The burden is beyond a reasonable doubt because a human beings future is at stake and a mistake is NOT ACCEPTABLE!

Unknown said...

Science Magazine Declares - The King Has No Clothes and There is No Science in Forensic Science - "Junk Science Lives"
Thanks to former FBI chemist Fred Whitehurst comparative bullet lead analysis (CBLA) is an invalid technique. No one has done more to discredit CBLA than Whitehurst and his colleague Bill Tobin who performed the scientific work demonstrating the invalidity of CBLA. Now he and Tobin have forced the FBI to stop using CBLA, and no one will ever again be convicted on the basis of CBLA.
This is an unprecedented achievement. It means that thousands of cases will have to be re-opened and the potential for exonerations dwarfs the numbers of those released by DNA analysis. Not resting on his laurels, Whitehurst is now identifying and notifying prisoners and their attorneys around the U.S. He is also attempting to bring criminal charges against the FBI which never even attempted to validate CBLA during its 30 years of use. FBI lab agent Charles Peters, who has done tens of thousands of comparative bullet lead analyses, testified at Clemons' trial that he had validated CBLA, but this was a lie.
This comes at a time when Science magazine has confirmed Whitehurst's charges against the FBI: there is no science to forensic science. The king has no clothes. Yet operating under self-anointed authority and deceit, the FBI continues to wrongfully convict.
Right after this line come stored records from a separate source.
-- ==== Sys2Proof/Word.lean ====
section
/-! DEFINITION. The word types of the device: the widths that the manual states in bits (R3, R4). -/

namespace Sys2Proof

/-- One byte. -/
abbrev Byte := BitVec 8

/-- A 32-bit register or packet word (R359). -/
abbrev Word32 := BitVec 32

/-- A 64-bit value: an address, a cue count, a digest (R43, R159). -/
abbrev Word64 := BitVec 64

/-- A 16-bit value: an event code, a rank, a company number. -/
abbrev Word16 := BitVec 16

end Sys2Proof
end

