-- ==== Sys2Proof/Machine/Drove.lean ====
section
/-!
DEFINITION. The drove ring (R136 to R149): how a ring instruction starts, its steps, the messages that carry
blocks, DONE, POISON, ABSENT and ZERO, slots and credits, the status record, and its ends.
Readings of the rules that they leave open: log entry 20 (DEDUCED or DESIGN CHOICE, as the log marks each).
-/

namespace Sys2Proof.Machine

/-! ## Messages' bytes (R141) -/

/-- A per-key record's 8 bytes (R133). -/
def recordBytes (r : Nat × Int × Int) : Bytes := natLE 4 r.1 ++ natLE 1 (unsigned 8 r.2.1) ++ natLE 1 (unsigned 8 r.2.2) ++ zeros 2

/-- Rows of w bytes as engine-ready tiles (R141, R200): in quads of four rows, piece k of row r of a quad, of 16 bytes, at
64k + 16r. A ring's rows are whole pieces and its tokens whole quads (R127). -/
def toTiles (w : Nat) (rows : Bytes) : Bytes :=
  let p := w / 16
  (List.range (rows.length / 16)).flatMap fun n =>
    slice rows (16 * (n / (4 * p) * (4 * p) + n % 4 * p + n % (4 * p) / 4)) 16

/-- The rows of w bytes that engine-ready tiles hold. -/
def ofTiles (w : Nat) (tiles : Bytes) : Bytes :=
  let p := w / 16
  (List.range (tiles.length / 16)).flatMap fun n =>
    slice tiles (16 * (n / (4 * p) * (4 * p) + n % p * 4 + n % (4 * p) / p)) 16

/-- The payload of a block on a sweep (R141): its rows as engine-ready tiles, then positions and segments, then the records; eb is
S2's element size, d the elements of a row. -/
def RingBlock.payload (b : RingBlock) (sweep eb d : Nat) : Bytes :=
  let place := b.pos.flatMap (natLE 4) ++ b.seg.flatMap (natLE 4)
  let kv := toTiles (eb * d) ((b.keys ++ b.vals).flatMap (natLE eb))
  let acc := toTiles (24 * d) ((b.dk ++ b.dv).flatMap extImage)
  match sweep with
  | 0 => toTiles d (b.keys.flatMap (natLE 1)) ++ place ++ b.records.flatMap recordBytes
  | 1 => kv ++ place
  | 2 => kv ++ acc ++ place
  | _ => acc

/-- Bytes of a sweep's payload: n elements of keys in all, t tokens, h key/value heads. -/
def payloadLength (sweep eb n t h : Nat) : Nat :=
  match sweep with
  | 0 => n + 8 * t + 8 * t * h
  | 1 => 2 * n * eb + 8 * t
  | 2 => 2 * n * eb + 48 * n + 8 * t
  | _ => 48 * n

/-- The block that a payload carries: n elements of keys in rows of d, t tokens, h heads. -/
def RingBlock.ofPayload (sweep owner eb n t h d : Nat) (p : Bytes) : RingBlock :=
  let nums (w count : Nat) (b : Bytes) := (itemsOf w count b).map leNat
  let place (b : Bytes) := (nums 4 t b, nums 4 t (b.drop (4 * t)))
  let grads (b : Bytes) :=
    let rows := ofTiles (24 * d) (b.take (48 * n))
    ((itemsOf 24 n rows).map ofExtImage, (itemsOf 24 n (rows.drop (24 * n))).map ofExtImage)
  let kv := ofTiles (eb * d) (p.take (2 * n * eb))
  match sweep with
  | 0 =>
    let pl := place (p.drop n)
    { owner := owner, keys := nums 1 n (ofTiles d (p.take n)), pos := pl.1, seg := pl.2
      records := (itemsOf 8 (t * h) (p.drop (n + 8 * t))).map fun b =>
        (field b 0 4, signed 8 (field b 4 1), signed 8 (field b 5 1)) }
  | 1 =>
    let pl := place (p.drop (2 * n * eb))
    { owner := owner, keys := nums eb n kv, vals := nums eb n (kv.drop (n * eb)), pos := pl.1, seg := pl.2 }
  | 2 =>
    let g := grads (p.drop (2 * n * eb))
    let pl := place (p.drop (2 * n * eb + 48 * n))
    { owner := owner, keys := nums eb n kv, vals := nums eb n (kv.drop (n * eb)), pos := pl.1, seg := pl.2, dk := g.1, dv := g.2 }
  | _ =>
    let g := grads p
    { owner := owner, dk := g.1, dv := g.2 }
In a poll of wrongful convictions, 14 of which resulted in death sentences, Science found that 90% were due to a combination of forensic science testing errors and false/misleading testimony by forensic scientists.
Like Whitehurst before, Science found supreme arrogance at the FBI which acts as if it is "perfect" and practices "an error-free science" where errors of method are "impossible." Science added that the FBI continues to "seek to preserve the illusion of perfection [even] after the disclosure of [errors]." Not only does this arrogance lead to wrongful convictions, but it also undermines the war on terrorism. "Such hubris," reported Science, "was on display . . . .
http://www.dcmetrosftp.org/local%20articles/kelly.fbi.html

Anonymous said...

It's kind of funny that in one of your previous posts, you neglected to cite the source of the crime lab guy's attorney. You just put [the attorney] instead of naming him. Is that because you don't want to rip on fellow defense attorneys? Just curious.

Anonymous said...

The other thing that I think bears mentioning; how familiar are you with the actual case? Being a public defender in Omaha (Douglas Co.) and not in Cass Co. must mean that you don't get materials from their cases. Also, did you forget to mention that two investigators from the Cass Co. Sheriff's Office interrogated the first kid, Livers, for several hours, including using phrases like "I'll hang you from the highest tree for this" to get a confession? What about them? Wasn't it because of that false confession that actually got those kids in jail? Here's a quote from your blog: [Several years ago a rural Nebraska couple were brutally killed by shotgun blasts to the head. The investigation quickly focused on relatives, specifically cousins Matt Livers and Nick Sampson. Officials quickly theorized that the Sampson car was the getaway vehicle, but an initial search found no DNA evidence. That's when CSI commander David Kofoed was called in for one more search. He "found" a speck of blood matching one the murder victim's DNA on the vehicle's steering column.]
I don't know how much sharing you lawyers do, but I certainly don't think it would be this much.